For tax purposes, this acquisition is treated as a stock acquisition. The goodwill therefore is not deductible except for the $11.0 million in carryover tax basis goodwill. We believe this is a complementary acquisition for us as it significantly enhances our IoT Solutions segment by enhancing Digi's SmartSense service portfolio.
Costs directly related to the acquisition of $1.9 million incurred in fiscal 2025 were charged to operations and are included in general and administrative expense in our consolidated statements of operations. These acquisition costs include legal, accounting, valuation and investment banking fees.
The following table summarizes the fair values of Jolt assets acquired and liabilities assumed as of the acquisition date (in thousands):
Cash$148,487 
Fair value of net tangible liabilities acquired*$(4,694)
Deferred tax assets from net operating loss carryforwards and other tax attributes13,798 
Identifiable intangible assets:
Customer relationships99,000 
Purchased and core technology16,000 
Trademarks4,500 
Deferred tax liability on identifiable intangible assets(30,326)
Goodwill50,209 
Total$148,487 
*Includes $2.8 million in cash assumed in acquisition.

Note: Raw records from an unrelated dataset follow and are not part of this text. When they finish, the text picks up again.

theorem editionResumeRequest_kept (h : Kept r s) (tag id : Nat) : Kept r (editionResumeRequest tag id s) := by
  unfold editionResumeRequest
  split
  · exact reply_kept h _ _ _ _
  · rename_i e he
    split
    · refine reply_kept (finish_kept (editionNotice_kept (releaseChecks_kept (mapEdition_kept h _ _ fun d hd => ?_))
        _ _)) _ _ _ _
      rw [he] at hd
      cases hd
      exact ⟨rfl, rfl, rfl, rfl, rfl, rfl, rfl, rfl, fun _ => by simp [*]⟩
    · exact reply_kept h _ _ _ _

/-- An id joins a closed-id list that has room. -/
theorem closeEdition_kept (h : Kept r s) (id : Nat) (hl : s.registry.closedIds.length < 1024) :
    Kept r (closeEdition id s) := by
  unfold closeEdition
  dsimp only
  have hm := mapEdition_kept h id fun e =>
    { e with state := .closed, holdCause := none, closedDay := some (s.clock.day.getD 0) }
  refine hm.same (hm.toHeld.trans ⟨rfl, rfl, fun _ => rfl, fun _ => rfl, fun _ => .refl _, List.prefix_append _ _,
    List.prefix_refl _, ⟨fun l => l, fun l => l, fun l => l, fun l => { l with closedIds := ?_ }, fun l => l⟩⟩)
  simp
  omega

theorem editionCloseRequest_kept (h : Kept r s) (tag id : Nat) : Kept r (editionCloseRequest tag id s) := by
  unfold editionCloseRequest
  split
  · exact reply_kept h _ _ _ _
  · split
    · exact reply_kept h _ _ _ _
    · split
      · exact reply_kept h _ _ _ _
      · split
        · exact reply_kept h _ _ _ _
        · rename_i hl
          have hl : s.registry.closedIds.length < 1024 := by simpa [Config.closedRoom] using hl
          exact reply_kept (finish_kept (releaseChecks_kept (haltUpdate_kept (editionNotice_kept (releaseSets_kept
            (closeEdition_kept h _ hl)) _ _)))) _ _ _ _

/-- An entry whose edition has no print in the queue leaves the table. -/
theorem dropEdition_kept (h : Kept r s) (id : Nat) (hq : s.editionQueued id = false) :
    Kept r { s with registry := { s.registry with table := s.registry.table.filter fun x => x.id != id } } := by
  refine h.ofWork (h.toHeld.trans ⟨rfl, rfl, fun _ => rfl, fun _ => rfl, fun _ => .refl _, List.prefix_refl _,
    List.prefix_refl _, ⟨fun l => l, fun l => l, fun l => l,
      fun l => { l with editions := (List.length_filter_le _ _).trans l.editions }, fun l => l⟩⟩)
    (fun w => ⟨w.rollLaw, w.printsLaw, ?_⟩) (fun _ _ _ x => x) (fun _ x l =>
    l.pass (fun q m => ⟨q, m, rfl, rfl⟩) (fun d m => ⟨d, (List.mem_filter.mp m).1, .refl d⟩) fun _ k => k)
    fun _ => supply_same
  have k := w.editionLaw
  refine ⟨k.ids.sublist (List.Sublist.map _ List.filter_sublist), fun p hp i hi => ⟨(k.known p hp i hi).1, ?_⟩,
    fun d hd => k.counts d (List.mem_filter.mp hd).1, fun d hd => k.limits d (List.mem_filter.mp hd).1⟩
  obtain ⟨d, hd, rfl⟩ := List.mem_map.mp (k.known p hp i hi).2
  refine List.mem_map.mpr ⟨d, List.mem_filter.mpr ⟨hd, ?_⟩, rfl⟩
  have := List.any_eq_false.mp hq p hp
  simp only [hi, beq_iff_eq, Option.some.injEq] at this
  simpa using this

The consolidated balance sheet as of September 30, 2025 reflected the preliminary allocation of the purchase price to the assets acquired and liabilities assumed based on their estimated fair values at the date of acquisition. Purchase price allocations may be subject to future adjustments for the net assets, including intangible assets, acquired working capital balances and income tax assets and liabilities within the one-year measurement period.
The fair value of customer relationships was calculated using the multi-period excess earnings method, while purchased and core technology and trademarks were valued using the relief from royalty method. These methodologies utilize forecasts of future revenues and earnings before income taxes, depreciation and amortization, attrition rates, tax rates, discount rates, royalty rates and obsolescence rates.
The goodwill of $50.2 million arising from the acquisition consists largely of the synergies and economies of scale expected from combining the operations of Jolt and Digi. The goodwill from this transaction is all included in the IoT Solutions segment.
The weighted average useful life for all the identifiable intangibles listed above is estimated to be 15.8 years. For purposes of determining fair value, the existing customer relationships identified above are assumed to have a useful life of 17.0 years, purchased and core technology is assumed to have useful life of 11 years and trademarks are assumed a useful life of 7.5 years. Useful lives for identifiable intangible assets are estimated at the time of acquisition based on the periods of time from which we expect to derive benefits from the identifiable intangible assets. The identifiable intangible assets are amortized using the straight-line method which reflects the pattern in which the assets are expected to be consumed.
Jolt's contribution to revenue and operating income during the fiscal year ending September 30, 2025 was not material. In addition, Digi’s net revenue and operating income for the years ended September 30, 2025 and 2024 would not have been materially different from reported results had the acquisition occurred on October 1, 2023.